[Stored data]
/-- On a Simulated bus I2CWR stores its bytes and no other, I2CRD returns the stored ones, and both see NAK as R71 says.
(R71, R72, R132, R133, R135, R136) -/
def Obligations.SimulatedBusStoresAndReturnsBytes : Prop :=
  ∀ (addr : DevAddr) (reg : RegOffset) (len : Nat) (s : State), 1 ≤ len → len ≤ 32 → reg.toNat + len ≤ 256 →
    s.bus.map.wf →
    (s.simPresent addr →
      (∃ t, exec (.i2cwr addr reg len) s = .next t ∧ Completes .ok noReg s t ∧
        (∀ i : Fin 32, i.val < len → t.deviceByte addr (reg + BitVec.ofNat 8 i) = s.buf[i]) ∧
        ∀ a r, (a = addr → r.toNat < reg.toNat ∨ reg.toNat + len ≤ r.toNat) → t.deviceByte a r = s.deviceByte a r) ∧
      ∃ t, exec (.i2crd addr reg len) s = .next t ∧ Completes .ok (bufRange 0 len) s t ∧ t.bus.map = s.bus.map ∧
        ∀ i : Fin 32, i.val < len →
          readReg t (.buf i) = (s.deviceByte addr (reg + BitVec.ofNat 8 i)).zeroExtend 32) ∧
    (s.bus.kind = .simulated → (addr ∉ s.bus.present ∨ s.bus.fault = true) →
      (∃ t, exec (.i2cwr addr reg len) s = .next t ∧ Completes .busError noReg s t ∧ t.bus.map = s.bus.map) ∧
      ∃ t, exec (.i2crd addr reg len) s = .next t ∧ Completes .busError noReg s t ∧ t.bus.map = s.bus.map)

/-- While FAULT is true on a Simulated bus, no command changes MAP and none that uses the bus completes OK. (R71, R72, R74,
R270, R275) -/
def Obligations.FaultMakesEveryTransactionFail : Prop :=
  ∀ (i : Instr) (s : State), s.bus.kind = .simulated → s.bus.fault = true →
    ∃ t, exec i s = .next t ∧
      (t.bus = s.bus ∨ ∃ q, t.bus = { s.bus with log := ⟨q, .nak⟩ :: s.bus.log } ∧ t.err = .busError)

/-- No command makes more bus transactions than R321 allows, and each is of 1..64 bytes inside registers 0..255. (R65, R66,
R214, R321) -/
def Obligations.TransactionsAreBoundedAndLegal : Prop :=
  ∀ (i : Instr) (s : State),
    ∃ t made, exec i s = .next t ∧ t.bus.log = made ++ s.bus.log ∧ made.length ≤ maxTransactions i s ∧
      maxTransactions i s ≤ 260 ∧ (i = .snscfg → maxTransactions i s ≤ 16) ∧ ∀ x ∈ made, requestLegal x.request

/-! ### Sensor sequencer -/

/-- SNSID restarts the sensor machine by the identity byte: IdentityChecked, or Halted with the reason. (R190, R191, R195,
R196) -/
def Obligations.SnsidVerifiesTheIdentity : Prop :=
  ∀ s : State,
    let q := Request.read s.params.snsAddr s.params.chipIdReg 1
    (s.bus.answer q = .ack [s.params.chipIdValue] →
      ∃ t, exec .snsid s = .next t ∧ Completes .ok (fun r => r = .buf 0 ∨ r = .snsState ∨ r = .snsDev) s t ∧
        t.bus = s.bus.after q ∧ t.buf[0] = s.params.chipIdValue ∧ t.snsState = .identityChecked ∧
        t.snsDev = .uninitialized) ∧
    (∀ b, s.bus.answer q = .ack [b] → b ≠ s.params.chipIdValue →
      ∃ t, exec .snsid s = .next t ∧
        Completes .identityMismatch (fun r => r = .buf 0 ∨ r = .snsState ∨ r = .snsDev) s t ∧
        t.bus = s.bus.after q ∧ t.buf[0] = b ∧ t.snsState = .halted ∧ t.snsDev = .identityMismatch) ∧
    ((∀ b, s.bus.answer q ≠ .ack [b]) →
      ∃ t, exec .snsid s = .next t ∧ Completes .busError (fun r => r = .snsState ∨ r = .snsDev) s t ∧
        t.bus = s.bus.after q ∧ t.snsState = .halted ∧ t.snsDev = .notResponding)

▸ **Work required**
Copy each line, exactly, that falls between the line containing "((∀ b, s.bus.answer q ≠ .ack [b]) →" and the end of the entries, both included.

▸ **Task response**
    ((∀ b, s.bus.answer q ≠ .ack [b]) →
      ∃ t, exec .snsid s = .next t ∧ Completes .busError (fun r => r = .snsState ∨ r = .snsDev) s t ∧
        t.bus = s.bus.after q ∧ t.snsState = .halted ∧ t.snsDev = .notResponding)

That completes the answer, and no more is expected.